__What you have to do__: Scan the records for the word "Except". Report each line where it occurs.

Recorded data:
/-- The OP of an instruction that has a 128-bit word (R49). -/
def Instr.op : Instr → Option (BitVec 10)
  | .add _ => some 0x000
  | .sub _ => some 0x001
  | .addc _ => some 0x002
  | .subb _ => some 0x003
  | .mul _ => some 0x004
  | .mulhi _ => some 0x005
  | .mad _ => some 0x006
  | .madw _ => some 0x007
  | .min _ => some 0x008
  | .max _ => some 0x009
  | .abs _ => some 0x00a
  | .neg _ => some 0x00b
  | .idp4 _ => some 0x00c
  | .div _ => some 0x00d
  | .rem _ => some 0x00e
  | .clamp _ => some 0x00f
  | .and _ => some 0x010
  | .or _ => some 0x011
  | .xor _ => some 0x012
  | .andn _ => some 0x013
  | .not _ => some 0x014
  | .lop3 _ => some 0x015
  | .shl _ => some 0x016
  | .shr _ => some 0x017
  | .sra _ => some 0x018
  | .rol _ => some 0x019
  | .fsh _ => some 0x01a
  | .bext _ => some 0x01b
  | .bins _ => some 0x01c
  | .popc _ => some 0x01d
  | .clz _ => some 0x01e
  | .ctz _ => some 0x01f
  | .brev _ => some 0x020
  | .bperm _ => some 0x021
  | .cmp _ => some 0x022
  | .sel _ => some 0x023
  | .lea _ => some 0x024
  | .mov _ => some 0x040
  | .plop _ => some 0x041
  | .pmask _ | .pmaskSet _ => some 0x042
  | .srd _ => some 0x043
  | .swr _ => some 0x044
  | .v2s _ => some 0x045
  | .fadd _ => some 0x060
  | .fsub _ => some 0x061
  | .fmul _ => some 0x062
  | .ffma _ => some 0x063
  | .fmin _ => some 0x064
  | .fmax _ => some 0x065
  | .fabs _ => some 0x066
  | .fcmp _ => some 0x067
  | .fclass _ => some 0x068
  | .frcp _ => some 0x069
  | .frsq _ => some 0x06a
  | .fsqrt _ => some 0x06b
  | .fexp2 _ => some 0x06c
  | .flog2 _ => some 0x06d
  | .fsinpi _ => some 0x06e
  | .fcospi _ => some 0x06f
  | .ftanh _ => some 0x070
  | .fdiv _ => some 0x071
  | .fscale _ => some 0x072
  | .frnd _ => some 0x073
  | .fdp2 _ => some 0x074
  | .cvt _ => some 0x080
  | .cvtf _ | .cvtfDec _ => some 0x081
  | .cvtx2 _ | .cvtx2Unp _ => some 0x082
  | .cvt8x4 _ | .cvt8x4Unp _ => some 0x083
  | .bpack _ => some 0x084
  | .bunpack _ => some 0x085
  | .bra _ => some 0x0c0
  | .brx _ => some 0x0c1
  | .fork _ => some 0x0c2
  | .join _ => some 0x0c3
  | .brk _ => some 0x0c4
  | .call _ => some 0x0c5
  | .ret _ => some 0x0c6
  | .exit _ => some 0x0c7
  | .sigchk _ => some 0x0c8
  | .nop _ => some 0x0c9
  | .ld _ => some 0x0e0
  | .st _ => some 0x0e1
  | .ldl _ => some 0x0e2
  | .stl _ => some 0x0e3
  | .atom _ => some 0x0e4
  | .atoml _ => some 0x0e5
  | .red _ => some 0x0e6
  | .fence _ => some 0x0e7
  | .wcmp _ => some 0x0e8
  | .prefetch _ => some 0x0e9
  | .cachectlInv _ | .cachectlSetev _ | .cachectlInvall _ => some 0x0ea
  | .nbr _ => some 0x100
  | .xsh _ => some 0x101
  | .lred _ => some 0x102
  | .lscan _ => some 0x103
  | .vote _ => some 0x104
  | .regroup _ => some 0x105
  | .tnew _ => some 0x110
  | .tjoin _ => some 0x111
  | .tleave _ => some 0x112
  | .tfree _ => some 0x113
  | .tinfo _ => some 0x114
  | .rzinit _ => some 0x115
  | .rzarr _ => some 0x116
  | .rzwait _ => some 0x117
  | .rzaw _ => some 0x118
  | .ispawn _ => some 0x120
  | .inext _ => some 0x121
  | .relabel _ => some 0x122
  | .irel _ => some 0x123
  | .iend _ => some 0x124
  | .iflowq _ => some 0x125
  | .hlock _ => some 0x130
  | .hunlock _ => some 0x131
  | .promise _ => some 0x132
  | .fulfil _ => some 0x133
  | .heir _ => some 0x134
  | .convey _ => some 0x135
  | .bereft _ | .bereftCust _ => some 0x136
  | .estqLo _ | .estqHi _ | .estqFind _ => some 0x137
  | .mma _ => some 0x140
  | .mzero _ => some 0x141
  | .mld _ => some 0x142
  | .mst _ => some 0x143
  | .mmov _ | .mmovW _ => some 0x144
  | .mmask _ | .mmaskClear _ => some 0x145
  | .mrow _ | .mrowM _ => some 0x146
  | .mprog _ | .mprogSet _ => some 0x147
  | .einit _ => some 0x150
  | .eins _ => some 0x151
  | .esum _ => some 0x152
  | .emax _ => some 0x153
  | .einf _ => some 0x154
  | .econj _ => some 0x155
  | .eshift _ => some 0x156
  | .eeval _ => some 0x157
  | .ebrk _ => some 0x158
  | .ecnt _ => some 0x159
  | .eld _ => some 0x15a
  | .est _ => some 0x15b
  | .qpush _ | .qpushPipe _ => some 0x160
  | .qpop _ => some 0x161
  | .qtry _ => some 0x162
  | .twaitany _ => some 0x163
  | .twaitall _ => some 0x164
  | .tffr _ => some 0x165
  | .tclr _ => some 0x166
  | .trap _ => some 0x170
  | .svc _ => some 0x171
  | .rte _ => some 0x172
  | .yield _ => some 0x173
  | .rdts _ => some 0x174
  | .sleep _ => some 0x175
  | .die _ => some 0x176
  | .bkpt _ => some 0x177
  | .illegalOpcode w => some (w.extractLsb' 0 10)
  | _ => none

/-- Decode of a 128-bit word: total, since every word is issued and then runs or traps (R50, R51). -/
def decodeWord (w : QWord) : Instr :=
  Instr.ofOp (w.extractLsb' 0 10).toNat (.ofWord w) (.ofWord w) w

/-! ### Pilot-code words -/

/-- Decode of a pilot-code word (R355, R357). -/
def decodePilot (w : Word) : Except DecodeFault Instr :=
  let op := (w.extractLsb' 27 5).toNat
  let a := w.extractLsb' 22 4
  let b4 := w.getLsbD 21
  let b := w.extractLsb' 17 4
  let i := w.extractLsb' 0 17
  let win := w.extractLsb' 15 2
  let o := w.extractLsb' 3 12
  let m := w.extractLsb' 0 3
  let bad : Except DecodeFault Instr := .error .pilotField
  let alu (r : BitVec 4 → BitVec 4 → Instr) (k : BitVec 4 → BitVec 17 → Instr) : Except DecodeFault Instr :=
    if b4 then (if b == 0 then .ok (k a i) else bad) else (if i == 0 then .ok (r a b) else bad)
  if 18 ≤ op then .error .pilotOp
  else if w.getLsbD 26 then bad
  else match op with
  | 0 => if !b4 && b == 0 && w.extractLsb' 6 11 == 0 && m == 0 then .ok (.ldp a (w.extractLsb' 3 3)) else bad
  | 1 => if !b4 && m == 0 && win != 3 then .ok (.ldq a b win o) else bad
  | 2 => if !b4 && m == 0 && win != 3 then .ok (.stq a b win o) else bad
  | 3 => if b4 then bad else if b == 0 then .ok (.ldi a i) else if b == 1 then .ok (.ldiSh a i) else bad
  | 4 => alu .pilotAddReg .pilotAddImm
  | 5 => alu .pilotSubReg .pilotSubImm
  | 6 => alu .pilotAndReg .pilotAndImm
  | 7 => alu .pilotOrReg .pilotOrImm
  | 8 => alu .pilotShlReg .pilotShlImm
  | 9 => alu .pilotShrReg .pilotShrImm
  | 10 => if !b4 && w.extractLsb' 14 3 != 7 then .ok (.cmpj a b (w.extractLsb' 14 3) (w.extractLsb' 0 14)) else bad
  | 11 =>
    let n := w.extractLsb' 0 7
    if a == 0 && !b4 && b == 0 && w.extractLsb' 12 5 == 0 && n != 0 && n.toNat ≤ 64 then
      .ok (.loop (w.extractLsb' 7 5) n)
    else bad
  | 12 => if a == 0 && !b4 && win == 2 && m == 0 then .ok (.launch b o) else bad
  | 13 =>
    if !b4 && win == 1 then
      if m == 0 then .ok (.signalStore a b o) else if m == 1 then .ok (.signalAdd a b o) else bad
    else bad
  | 14 => if !b4 && win == 1 && m.toNat ≤ 3 then .ok (.wait a b o m) else bad
  | 15 =>
    if a == 0 && !b4 && b == 0 && w.extractLsb' 2 15 == 0 && m != 0 then
      .ok (.pilotFence (w.getLsbD 1) (w.getLsbD 0))
    else bad
  | 16 => if a == 0 && !b4 && b == 0 && i == 0 then .ok .done else bad
  | _ => if !b4 && b == 0 && i == 0 then .ok (.err a) else bad

/-- A pilot-code word from its OP, A, B and IMM (R355). -/
def pilotWord (op : BitVec 5) (a : BitVec 4) (b : BitVec 5) (i : BitVec 17) : Word := op ++ (0#1 ++ (a ++ (b ++ i)))

/-- An address immediate (R355). -/
def addrImm (w : BitVec 2) (o : BitVec 12) (m : BitVec 3) : BitVec 17 := w ++ (o ++ m)

/-- The word of a pilot-code operation. -/
def Instr.pilotEncode : Instr → Option Word
  | .ldp a o => some (pilotWord 0 a 0 (0#11 ++ (o ++ 0#3)))
  | .ldq a b w o => some (pilotWord 1 a (0#1 ++ b) (addrImm w o 0))
  | .stq a b w o => some (pilotWord 2 a (0#1 ++ b) (addrImm w o 0))
  | .ldi a i => some (pilotWord 3 a 0 i)
  | .ldiSh a i => some (pilotWord 3 a 1 i)
  | .pilotAddReg a b => some (pilotWord 4 a (0#1 ++ b) 0)
  | .pilotAddImm a i => some (pilotWord 4 a 16 i)
  | .pilotSubReg a b => some (pilotWord 5 a (0#1 ++ b) 0)
  | .pilotSubImm a i => some (pilotWord 5 a 16 i)
  | .pilotAndReg a b => some (pilotWord 6 a (0#1 ++ b) 0)
  | .pilotAndImm a i => some (pilotWord 6 a 16 i)
  | .pilotOrReg a b => some (pilotWord 7 a (0#1 ++ b) 0)
  | .pilotOrImm a i => some (pilotWord 7 a 16 i)
  | .pilotShlReg a b => some (pilotWord 8 a (0#1 ++ b) 0)
  | .pilotShlImm a i => some (pilotWord 8 a 16 i)
  | .pilotShrReg a b => some (pilotWord 9 a (0#1 ++ b) 0)
  | .pilotShrImm a i => some (pilotWord 9 a 16 i)
  | .cmpj a b c t => some (pilotWord 10 a (0#1 ++ b) (c ++ t))
  | .loop l n => some (pilotWord 11 0 0 (0#5 ++ (l ++ n)))
  | .launch b o => some (pilotWord 12 0 (0#1 ++ b) (addrImm 2 o 0))
  | .signalStore a b o => some (pilotWord 13 a (0#1 ++ b) (addrImm 1 o 0))
  | .signalAdd a b o => some (pilotWord 13 a (0#1 ++ b) (addrImm 1 o 1))
  | .wait a b o c => some (pilotWord 14 a (0#1 ++ b) (addrImm 1 o c))
  | .pilotFence r q => some (pilotWord 15 0 0 (0#15 ++ (BitVec.ofBool r ++ BitVec.ofBool q)))
  | .done => some (pilotWord 16 0 0 0)
  | .err a => some (pilotWord 17 a 0 0)
  | _ => none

__Exercise answer__:
def decodePilot (w : Word) : Except DecodeFault Instr :=
  let bad : Except DecodeFault Instr := .error .pilotField
  let alu (r : BitVec 4 → BitVec 4 → Instr) (k : BitVec 4 → BitVec 17 → Instr) : Except DecodeFault Instr :=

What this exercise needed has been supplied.